Truth as a concept is absolute by definition. The notion of 'personal truths' is an oxymoron. One can only have a relativistic perspective on the truth, a subjective interpretation of what really is. Yet, through consensus, enough relative interpretations combine to operate in effect as truth itself, and are often mistakenly assumed to be irrefutable. (Commonly, philosophers view truth as the correspondence of language or thought to an independent reality.)

What happens when truthful information is altered by the omission of part of the message? What happens for example when a comma is removed from a sentence, or an implication is inserted, and therefore the interpretation of an entire otherwise truthful statement is changed?

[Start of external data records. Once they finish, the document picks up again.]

/-- Word j of the packet with index i. -/
def State.packetWord (s : State) (r : Reel) (i j : Nat) : Option Nat :=
  let sp := spaceKey r.vf r.asid
  (s.segment sp r.header (i / 63)).bind (fun seg => s.devWord sp (packetVa seg (i % 63) + 8 * j))

/-- The status word of a packet goes to its CMPL, as a release at system scope (R360). -/
def State.writeStatus (s : State) (space idx : Nat) (cmpl : Word) (result : Nat) : State :=
  if cmpl = 0 then s
  else (s.devPut space cmpl.toNat (idx % 2 ^ 32 * 2 ^ 32 + result % 256) .system).getD s

/-- A LAUNCH packet that has been written and not read. -/
def State.launchAt (s : State) (r : Reel) (i : Nat) : Bool :=
  match s.packetWord r i 0 with
  | some w => w % 256 == 1 && w / 2 ^ 32 == i % 2 ^ 32
  | none => false

/-- Tear-down drops the launches of a reel: those in flight that are not complete, and those not read, with result 7 (R207,
R369). -/
def State.dropReel (s : State) (rk : Nat) (r : Reel) : State :=
  let sp := spaceKey r.vf r.asid
  let s1 := r.infl.foldl (fun s p => s.writeStatus sp p.1 p.2 ((mget r.results p.1).getD 7)) s
  let s2 := ((s.unread r).filter (s.launchAt r)).foldl (fun st i =>
    st.writeStatus sp i (BitVec.ofNat 64 ((s.packetWord r i 7).getD 0)) 7) s1
  { s2 with reels := mdel s2.reels rk }

/-- Threads of an address space that a tear-down stops, resident or saved. -/
def State.threadsOf (s : State) (space : Nat) : Nat :=
  (s.lanes.filter (fun p => s.spaceOf p.1 == space)).length + ((s.ctx space).saved.map (fun v => v.lanes.length)).sum

def popCount (n : Nat) : Nat := ((List.range 64).filter n.testBit).length

/-- Stop and reclaim everything of a context (R207). -/
def State.tearDown (s : State) (vf asid : Nat) : State :=
  let space := spaceKey vf asid
  let mine := s.tasks.filter (fun p => p.2.space == space)
  let has (tn : Nat) : Bool := mine.any (fun p => p.1 == tn)
  let dead := s.waves.filter (fun p => has p.2.task)
  let s1 : State := { s with
    lanes := s.lanes.filter (fun p => !dead.any (fun w => w.1 == waveOf p.1))
    waves := s.waves.filter (fun p => !has p.2.task)
    slices := s.slices.map (fun p => (p.1, {
      (p.2.without (p.2.copies.filter (fun c => c.of space)) (p.2.gates.filter (fun m => has m.task))
        ((p.2.stages.filter (fun m => has m.2.cmd.task)).map (·.1))) with
      mq := p.2.mq.filter (fun m => !has m.task) }))
    launches := s.launches.filter (fun p => !(p.2.vf == vf && p.2.asid == asid)) }
  let s2 := mine.foldl (fun s p => s.returnTask p.1 p.2) s1
  let s3 := (s2.reels.filter (fun p => p.2.vf == vf && p.2.asid == asid)).foldl (fun s p => s.dropReel p.1 p.2) s2
  let s4 : State := { s3.modCtx space (fun _ => { torn := true }) with
    slices := s3.slices.map (fun p => (p.1, { p.2 with tlb := p.2.tlb.filter (fun t => t.space != space) }))
    sectors := s3.sectors.map (fun p => (p.1, { p.2 with
      tlb := p.2.tlb.filter (fun t => t.space != space), recs := p.2.recs.filter (fun r => r.space != space) }))
    dieTlbs := s3.dieTlbs.map (fun p => (p.1, p.2.filter (fun t => t.space != space))) }
  s4.settleCuts

/-- The tear-down report (R368): 64 bytes. It counts what the context has in the engines and in its saved waves alike. -/
def State.reportOf (s : State) (vf asid : Nat) : List Byte :=
  let space := spaceKey vf asid
  let ls := s.launches.filter (fun p => p.2.vf == vf && p.2.asid == asid)
  let ts := s.tasks.filter (fun p => p.2.space == space)
  let rs := s.reels.filter (fun p => p.2.vf == vf && p.2.asid == asid)
  let unread := rs.flatMap (fun p => ((s.unread p.2).filter (s.launchAt p.2)).map (fun i => (s.packetWord p.2 i 3).getD 0))
  let rows := (ts.map (fun p => p.2.rows.length + p.2.spawned.length + p.2.woken.length)).sum
  let cmds := (s.slices.map (fun p =>
    (p.2.copies.filter (fun c => c.of space)).length +
    ((p.2.mq ++ p.2.gates ++ p.2.stages.map (fun x => x.2.cmd)).filter (fun m => ts.any (fun t => t.1 == m.task))).length)).sum
  let kept := ((s.ctx space).saved.map (fun v => v.copies.length + v.gates.length + v.stages.length)).sum
  leBytes 4 space ++ leBytes 4 0 ++ leBytes 8 (ls.length + unread.length) ++
  leBytes 8 ((ls.map (fun p => p.2.ntask - p.2.next)).sum + unread.sum) ++ leBytes 8 (s.threadsOf space) ++ leBytes 8 rows ++
  leBytes 8 (cmds + kept) ++ List.replicate 16 0

/-- Tear-down of a context, and its report at a physical address (R207, R368). -/
def execTearDown (vf asid report : Nat) (s : State) : Res :=
  let b := s.reportOf vf asid
  finish (((s.tearDown vf asid).touch report).devStore report b .system)

end Sys2Proof.Machine
end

A half-truth is the result, often intended to make what is only a belief appear to be knowledge. Half-truths mislead through the use of truth as a decoy within which rides an intended deception.

 

According to Wikipedia "A person deceived by a half-truth considers the proposition to be knowledge and acts accordingly."

 

For this exhibit Manifest was very interested in how artists may respond to the concept of half-truth. The common threads shared between the selected works provide intriguing insight into the theme. With this the exhibit offers a story of the true and the believed.

Manifest's blind jury process reviewed 342 works by 119 artists from 29 states and 14 countries for this exhibit. Twenty-two works by 18 artists from 14 states and the countries of Spain and Switzerland were selected for exhibition and will also be featured in the Manifest Exhibition Annual publication (MEA) at the close of the season.